• PROBLEM TO SOLVE:
Copy out every line below without alteration.

----------------------------------------

-- ==== Sys2Proof/Laws/FrameHealth.lean ====
section
/-! SUPPORT. Frames of the health, fault and dump commands. -/

namespace Sys2Proof.Machine
open Sys2Proof

/-! ### Health -/

theorem execHealthQuery_fr (tag : Nat) (s : State) : OutFrame [.hst, .tsk, .hostMem] s (execHealthQuery tag s) := by
  unfold execHealthQuery
  try dsimp only
  split
  · refine OutFrame.next ?_
    exact ChangesOnly.refl _ _
  · refine OutFrame.ite ?_ ?_
    · refine OutFrame.next ?_
      exact ChangesOnly.refl _ _
    · refine OutFrame.next ?_
      refine ChangesOnly.step (finish_fr _ _ _) (by decide) ?_
      refine ChangesOnly.step (deliver_fr _ _ _ _) (by decide) ?_
      exact ChangesOnly.refl _ _

theorem setRail_fr (s : State) : ChangesOnly [.hlt] s (setRail s) := by
  unfold setRail
  try dsimp only
  refine ChangesOnly.ite ?_ ?_
  · exact ChangesOnly.refl _ _
  · refine ChangesOnly.step (upHlt_fr _ _) (by decide) ?_
    exact ChangesOnly.refl _ _

theorem override_fr (s : State) (i : Nat) : ChangesOnly [.flt, .hlt] s (override s i) := by
  unfold override
  try dsimp only
  refine ChangesOnly.step (raise_fr _ _) (by decide) ?_
  refine ChangesOnly.step (upHlt_fr _ _) (by decide) ?_
  exact ChangesOnly.refl _ _

theorem execLoopAction_fr (island : Nat) (slack : Nat) (s : State) : OutFrame [.flt, .hlt] s (execLoopAction island slack s) := by
  unfold execLoopAction
  try dsimp only
  refine OutFrame.ite ?_ ?_
  · refine OutFrame.next ?_
    exact ChangesOnly.refl _ _
  · split
    · refine OutFrame.next ?_
      refine ChangesOnly.step (modIsland_fr _ _ _) (by decide) ?_
      exact ChangesOnly.refl _ _
    · refine OutFrame.next ?_
      refine ChangesOnly.ite ?_ ?_
      · refine ChangesOnly.step (override_fr _ _) (by decide) ?_
        refine ChangesOnly.step (setRail_fr _) (by decide) ?_
        refine ChangesOnly.step (modIsland_fr _ _ _) (by decide) ?_
        refine ChangesOnly.step (modIsland_fr _ _ _) (by decide) ?_
        exact ChangesOnly.refl _ _
      · refine ChangesOnly.step (setRail_fr _) (by decide) ?_
        refine ChangesOnly.step (modIsland_fr _ _ _) (by decide) ?_
        refine ChangesOnly.step (modIsland_fr _ _ _) (by decide) ?_
        exact ChangesOnly.refl _ _

theorem execLoopUndo_fr (island : Nat) (slack : Nat) (s : State) : OutFrame [.hlt] s (execLoopUndo island slack s) := by
  unfold execLoopUndo
  try dsimp only
  refine OutFrame.ite ?_ ?_
  · refine OutFrame.next ?_
    exact ChangesOnly.refl _ _
  · refine OutFrame.next ?_
    refine ChangesOnly.step (setRail_fr _) (by decide) ?_
    refine ChangesOnly.step (modIsland_fr _ _ _) (by decide) ?_
    exact ChangesOnly.refl _ _

theorem execDegradationMeasure_fr (island : Nat) (degradation : Nat) (s : State) : OutFrame [.hlt] s (execDegradationMeasure island degradation s) := by
  unfold execDegradationMeasure
  try dsimp only
  refine OutFrame.ite ?_ ?_
  · refine OutFrame.next ?_
    exact ChangesOnly.refl _ _
  · refine OutFrame.next ?_
    refine ChangesOnly.step (modIsland_fr _ _ _) (by decide) ?_
    exact ChangesOnly.refl _ _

----------------------------------------

• WRITTEN REPLY:
-- ==== Sys2Proof/Laws/FrameHealth.lean ====
section
/-! SUPPORT. Frames of the health, fault and dump commands. -/

namespace Sys2Proof.Machine
open Sys2Proof

/-! ### Health -/

theorem execHealthQuery_fr (tag : Nat) (s : State) : OutFrame [.hst, .tsk, .hostMem] s (execHealthQuery tag s) := by
  unfold execHealthQuery
  try dsimp only
  split
  · refine OutFrame.next ?_
    exact ChangesOnly.refl _ _
  · refine OutFrame.ite ?_ ?_
    · refine OutFrame.next ?_
      exact ChangesOnly.refl _ _
    · refine OutFrame.next ?_
      refine ChangesOnly.step (finish_fr _ _ _) (by decide) ?_
      refine ChangesOnly.step (deliver_fr _ _ _ _) (by decide) ?_
      exact ChangesOnly.refl _ _

theorem setRail_fr (s : State) : ChangesOnly [.hlt] s (setRail s) := by
  unfold setRail
  try dsimp only
  refine ChangesOnly.ite ?_ ?_
  · exact ChangesOnly.refl _ _
  · refine ChangesOnly.step (upHlt_fr _ _) (by decide) ?_
    exact ChangesOnly.refl _ _

theorem override_fr (s : State) (i : Nat) : ChangesOnly [.flt, .hlt] s (override s i) := by
  unfold override
  try dsimp only
  refine ChangesOnly.step (raise_fr _ _) (by decide) ?_
  refine ChangesOnly.step (upHlt_fr _ _) (by decide) ?_
  exact ChangesOnly.refl _ _

theorem execLoopAction_fr (island : Nat) (slack : Nat) (s : State) : OutFrame [.flt, .hlt] s (execLoopAction island slack s) := by
  unfold execLoopAction
  try dsimp only
  refine OutFrame.ite ?_ ?_
  · refine OutFrame.next ?_
    exact ChangesOnly.refl _ _
  · split
    · refine OutFrame.next ?_
      refine ChangesOnly.step (modIsland_fr _ _ _) (by decide) ?_
      exact ChangesOnly.refl _ _
    · refine OutFrame.next ?_
      refine ChangesOnly.ite ?_ ?_
      · refine ChangesOnly.step (override_fr _ _) (by decide) ?_
        refine ChangesOnly.step (setRail_fr _) (by decide) ?_
        refine ChangesOnly.step (modIsland_fr _ _ _) (by decide) ?_
        refine ChangesOnly.step (modIsland_fr _ _ _) (by decide) ?_
        exact ChangesOnly.refl _ _
      · refine ChangesOnly.step (setRail_fr _) (by decide) ?_
        refine ChangesOnly.step (modIsland_fr _ _ _) (by decide) ?_
        refine ChangesOnly.step (modIsland_fr _ _ _) (by decide) ?_
        exact ChangesOnly.refl _ _

theorem execLoopUndo_fr (island : Nat) (slack : Nat) (s : State) : OutFrame [.hlt] s (execLoopUndo island slack s) := by
  unfold execLoopUndo
  try dsimp only
  refine OutFrame.ite ?_ ?_
  · refine OutFrame.next ?_
    exact ChangesOnly.refl _ _
  · refine OutFrame.next ?_
    refine ChangesOnly.step (setRail_fr _) (by decide) ?_
    refine ChangesOnly.step (modIsland_fr _ _ _) (by decide) ?_
    exact ChangesOnly.refl _ _

theorem execDegradationMeasure_fr (island : Nat) (degradation : Nat) (s : State) : OutFrame [.hlt] s (execDegradationMeasure island degradation s) := by
  unfold execDegradationMeasure
  try dsimp only
  refine OutFrame.ite ?_ ?_
  · refine OutFrame.next ?_
    exact ChangesOnly.refl _ _
  · refine OutFrame.next ?_
    refine ChangesOnly.step (modIsland_fr _ _ _) (by decide) ?_
    exact ChangesOnly.refl _ _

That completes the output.